• **Problem requirements**: Reproduce the entries shown below only from the line with "blk / (lb *" down to the line with "usage s p 3", keeping both end lines and copying each one exactly.

(Data extracted from a collection)
****

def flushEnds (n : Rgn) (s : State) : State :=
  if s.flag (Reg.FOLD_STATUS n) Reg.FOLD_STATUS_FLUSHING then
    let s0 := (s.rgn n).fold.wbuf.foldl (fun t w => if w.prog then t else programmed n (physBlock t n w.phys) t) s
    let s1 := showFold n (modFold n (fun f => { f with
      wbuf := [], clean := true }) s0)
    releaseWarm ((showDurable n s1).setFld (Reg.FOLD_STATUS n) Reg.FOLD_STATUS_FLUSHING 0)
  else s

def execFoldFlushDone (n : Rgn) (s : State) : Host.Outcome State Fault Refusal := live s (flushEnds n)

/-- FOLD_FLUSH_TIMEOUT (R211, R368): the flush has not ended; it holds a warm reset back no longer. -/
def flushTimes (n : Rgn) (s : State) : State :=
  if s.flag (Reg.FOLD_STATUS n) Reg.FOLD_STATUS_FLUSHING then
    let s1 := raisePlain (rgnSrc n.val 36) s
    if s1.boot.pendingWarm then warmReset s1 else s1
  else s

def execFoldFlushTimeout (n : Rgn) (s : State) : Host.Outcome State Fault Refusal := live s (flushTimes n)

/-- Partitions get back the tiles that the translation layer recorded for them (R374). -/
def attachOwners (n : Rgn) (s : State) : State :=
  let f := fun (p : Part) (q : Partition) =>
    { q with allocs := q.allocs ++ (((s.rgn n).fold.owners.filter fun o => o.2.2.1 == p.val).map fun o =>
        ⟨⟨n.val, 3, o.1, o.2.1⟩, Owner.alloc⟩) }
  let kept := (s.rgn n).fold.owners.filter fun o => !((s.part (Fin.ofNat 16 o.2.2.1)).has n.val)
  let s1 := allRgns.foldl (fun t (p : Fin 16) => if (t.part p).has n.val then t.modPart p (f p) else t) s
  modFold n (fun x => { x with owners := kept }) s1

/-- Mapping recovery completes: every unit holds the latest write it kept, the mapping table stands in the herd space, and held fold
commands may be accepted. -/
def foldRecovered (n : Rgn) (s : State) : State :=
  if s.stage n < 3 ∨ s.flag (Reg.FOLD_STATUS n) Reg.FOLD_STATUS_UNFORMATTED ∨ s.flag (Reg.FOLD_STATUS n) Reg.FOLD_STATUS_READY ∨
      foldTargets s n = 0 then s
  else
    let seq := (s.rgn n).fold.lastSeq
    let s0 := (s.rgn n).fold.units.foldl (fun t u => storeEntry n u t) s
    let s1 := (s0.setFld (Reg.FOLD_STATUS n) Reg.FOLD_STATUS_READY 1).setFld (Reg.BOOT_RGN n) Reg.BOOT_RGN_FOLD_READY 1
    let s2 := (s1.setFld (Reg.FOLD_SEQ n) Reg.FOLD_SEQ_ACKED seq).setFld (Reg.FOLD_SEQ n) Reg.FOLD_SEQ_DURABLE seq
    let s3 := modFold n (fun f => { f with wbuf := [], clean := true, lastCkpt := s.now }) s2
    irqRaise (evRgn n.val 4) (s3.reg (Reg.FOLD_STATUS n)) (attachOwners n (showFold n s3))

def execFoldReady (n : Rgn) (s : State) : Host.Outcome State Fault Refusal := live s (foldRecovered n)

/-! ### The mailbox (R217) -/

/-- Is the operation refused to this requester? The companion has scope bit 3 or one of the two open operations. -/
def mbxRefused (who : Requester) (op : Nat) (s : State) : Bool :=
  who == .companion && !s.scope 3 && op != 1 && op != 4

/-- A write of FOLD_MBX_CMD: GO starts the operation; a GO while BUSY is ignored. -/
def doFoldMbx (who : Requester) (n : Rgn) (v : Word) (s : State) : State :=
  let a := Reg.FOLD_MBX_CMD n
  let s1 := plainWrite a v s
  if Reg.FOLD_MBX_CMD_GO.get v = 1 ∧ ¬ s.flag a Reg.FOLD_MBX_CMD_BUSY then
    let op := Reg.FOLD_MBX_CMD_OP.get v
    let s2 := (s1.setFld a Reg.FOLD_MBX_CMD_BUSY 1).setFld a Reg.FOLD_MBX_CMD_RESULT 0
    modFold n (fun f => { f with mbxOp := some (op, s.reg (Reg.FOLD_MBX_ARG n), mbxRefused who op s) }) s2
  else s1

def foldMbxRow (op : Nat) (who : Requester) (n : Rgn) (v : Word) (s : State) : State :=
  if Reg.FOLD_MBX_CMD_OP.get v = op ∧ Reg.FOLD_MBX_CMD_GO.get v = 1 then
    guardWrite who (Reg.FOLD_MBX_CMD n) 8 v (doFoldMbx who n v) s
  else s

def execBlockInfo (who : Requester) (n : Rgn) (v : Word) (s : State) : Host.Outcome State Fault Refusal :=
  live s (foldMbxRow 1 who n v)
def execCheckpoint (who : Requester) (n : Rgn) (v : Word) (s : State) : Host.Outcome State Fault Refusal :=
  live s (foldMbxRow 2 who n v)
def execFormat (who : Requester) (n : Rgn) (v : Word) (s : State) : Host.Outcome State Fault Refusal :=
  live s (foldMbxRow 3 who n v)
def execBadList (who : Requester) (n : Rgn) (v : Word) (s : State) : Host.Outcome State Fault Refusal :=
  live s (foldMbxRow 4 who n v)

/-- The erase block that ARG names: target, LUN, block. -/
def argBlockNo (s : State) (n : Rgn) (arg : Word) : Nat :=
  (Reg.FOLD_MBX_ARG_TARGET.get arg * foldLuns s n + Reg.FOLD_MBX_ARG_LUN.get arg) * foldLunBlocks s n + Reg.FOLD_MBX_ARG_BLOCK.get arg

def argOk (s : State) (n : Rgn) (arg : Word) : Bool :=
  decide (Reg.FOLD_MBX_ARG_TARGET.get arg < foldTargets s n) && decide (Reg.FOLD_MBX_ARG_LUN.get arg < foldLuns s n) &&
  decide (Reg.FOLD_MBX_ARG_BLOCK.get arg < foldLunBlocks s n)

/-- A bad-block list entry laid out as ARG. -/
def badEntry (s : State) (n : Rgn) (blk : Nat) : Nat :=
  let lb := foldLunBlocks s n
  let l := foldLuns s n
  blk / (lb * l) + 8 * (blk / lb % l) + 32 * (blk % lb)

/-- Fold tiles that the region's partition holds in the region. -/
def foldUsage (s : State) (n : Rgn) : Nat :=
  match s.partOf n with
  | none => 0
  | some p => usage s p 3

****

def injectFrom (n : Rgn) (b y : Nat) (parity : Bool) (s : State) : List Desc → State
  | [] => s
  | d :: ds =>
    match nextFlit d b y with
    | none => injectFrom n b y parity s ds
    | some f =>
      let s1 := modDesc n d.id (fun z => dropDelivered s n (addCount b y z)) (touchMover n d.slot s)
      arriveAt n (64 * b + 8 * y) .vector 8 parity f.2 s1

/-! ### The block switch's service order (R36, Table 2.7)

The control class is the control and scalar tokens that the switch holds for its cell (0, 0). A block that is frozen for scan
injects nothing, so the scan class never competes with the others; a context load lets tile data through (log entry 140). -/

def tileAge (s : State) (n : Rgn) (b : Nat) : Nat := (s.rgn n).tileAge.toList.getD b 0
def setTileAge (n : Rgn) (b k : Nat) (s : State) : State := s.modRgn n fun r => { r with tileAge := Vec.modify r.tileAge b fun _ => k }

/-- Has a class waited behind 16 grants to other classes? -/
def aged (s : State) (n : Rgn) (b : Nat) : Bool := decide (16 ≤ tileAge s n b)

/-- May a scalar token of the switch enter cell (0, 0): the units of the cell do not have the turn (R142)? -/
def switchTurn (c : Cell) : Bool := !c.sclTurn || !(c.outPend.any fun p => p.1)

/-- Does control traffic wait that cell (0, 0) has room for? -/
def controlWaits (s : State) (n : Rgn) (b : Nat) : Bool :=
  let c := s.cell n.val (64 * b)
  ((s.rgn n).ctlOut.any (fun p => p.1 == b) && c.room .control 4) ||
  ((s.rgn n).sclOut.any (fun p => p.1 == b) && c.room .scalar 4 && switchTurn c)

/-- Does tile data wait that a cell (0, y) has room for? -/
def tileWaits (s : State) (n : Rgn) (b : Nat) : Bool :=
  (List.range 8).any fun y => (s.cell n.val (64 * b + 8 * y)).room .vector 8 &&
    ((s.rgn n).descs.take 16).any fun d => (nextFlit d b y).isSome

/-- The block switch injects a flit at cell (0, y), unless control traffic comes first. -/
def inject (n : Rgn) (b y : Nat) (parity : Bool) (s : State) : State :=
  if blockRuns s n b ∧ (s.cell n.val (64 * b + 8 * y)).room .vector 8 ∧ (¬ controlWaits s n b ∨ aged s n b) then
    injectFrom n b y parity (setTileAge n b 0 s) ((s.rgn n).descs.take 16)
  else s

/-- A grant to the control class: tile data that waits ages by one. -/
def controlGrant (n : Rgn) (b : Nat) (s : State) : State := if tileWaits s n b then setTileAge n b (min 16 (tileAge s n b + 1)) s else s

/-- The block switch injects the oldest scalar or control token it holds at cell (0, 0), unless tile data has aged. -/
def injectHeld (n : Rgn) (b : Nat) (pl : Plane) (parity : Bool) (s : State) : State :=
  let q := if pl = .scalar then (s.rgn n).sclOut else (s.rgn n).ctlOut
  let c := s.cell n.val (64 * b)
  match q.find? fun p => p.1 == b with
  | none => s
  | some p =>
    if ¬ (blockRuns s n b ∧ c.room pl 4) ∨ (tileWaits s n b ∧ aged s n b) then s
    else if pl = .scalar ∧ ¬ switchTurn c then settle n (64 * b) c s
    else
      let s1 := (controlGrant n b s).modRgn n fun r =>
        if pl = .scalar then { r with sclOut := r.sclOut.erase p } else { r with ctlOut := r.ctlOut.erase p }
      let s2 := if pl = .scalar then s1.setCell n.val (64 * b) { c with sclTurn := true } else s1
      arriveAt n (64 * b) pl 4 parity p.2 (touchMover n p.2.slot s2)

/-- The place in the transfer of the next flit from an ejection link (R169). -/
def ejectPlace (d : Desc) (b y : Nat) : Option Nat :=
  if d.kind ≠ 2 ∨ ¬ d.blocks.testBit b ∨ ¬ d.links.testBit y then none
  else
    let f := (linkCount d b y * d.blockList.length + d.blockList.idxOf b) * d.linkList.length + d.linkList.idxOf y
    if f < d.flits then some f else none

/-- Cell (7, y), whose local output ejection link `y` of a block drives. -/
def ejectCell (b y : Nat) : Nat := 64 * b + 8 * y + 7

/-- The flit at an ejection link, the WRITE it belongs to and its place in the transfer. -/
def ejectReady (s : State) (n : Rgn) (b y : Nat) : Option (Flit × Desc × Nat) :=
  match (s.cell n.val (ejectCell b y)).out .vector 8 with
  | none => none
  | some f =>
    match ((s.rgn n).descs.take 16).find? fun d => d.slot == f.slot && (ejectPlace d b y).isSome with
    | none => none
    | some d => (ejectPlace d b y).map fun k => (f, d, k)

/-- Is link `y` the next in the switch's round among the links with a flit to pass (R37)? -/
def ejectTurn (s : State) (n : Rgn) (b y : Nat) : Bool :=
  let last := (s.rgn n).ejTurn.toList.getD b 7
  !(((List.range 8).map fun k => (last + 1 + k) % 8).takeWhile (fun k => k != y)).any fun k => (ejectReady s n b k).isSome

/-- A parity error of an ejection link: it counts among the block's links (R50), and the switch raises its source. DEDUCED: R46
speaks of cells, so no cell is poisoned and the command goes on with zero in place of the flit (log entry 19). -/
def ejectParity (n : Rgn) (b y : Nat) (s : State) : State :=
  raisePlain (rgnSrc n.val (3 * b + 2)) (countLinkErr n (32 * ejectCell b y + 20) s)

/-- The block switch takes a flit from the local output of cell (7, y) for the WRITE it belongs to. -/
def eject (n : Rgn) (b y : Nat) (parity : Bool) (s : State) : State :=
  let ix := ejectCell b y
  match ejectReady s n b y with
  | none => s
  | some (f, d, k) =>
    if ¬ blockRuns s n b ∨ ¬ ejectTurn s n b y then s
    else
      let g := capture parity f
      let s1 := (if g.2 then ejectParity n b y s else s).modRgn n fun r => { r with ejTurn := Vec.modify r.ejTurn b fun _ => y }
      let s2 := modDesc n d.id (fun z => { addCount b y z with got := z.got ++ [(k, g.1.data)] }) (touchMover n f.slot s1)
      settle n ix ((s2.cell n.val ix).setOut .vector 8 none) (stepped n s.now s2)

****

• **Response area**:
  blk / (lb * l) + 8 * (blk / lb % l) + 32 * (blk % lb)

/-- Fold tiles that the region's partition holds in the region. -/
def foldUsage (s : State) (n : Rgn) : Nat :=
  match s.partOf n with
  | none => 0
  | some p => usage s p 3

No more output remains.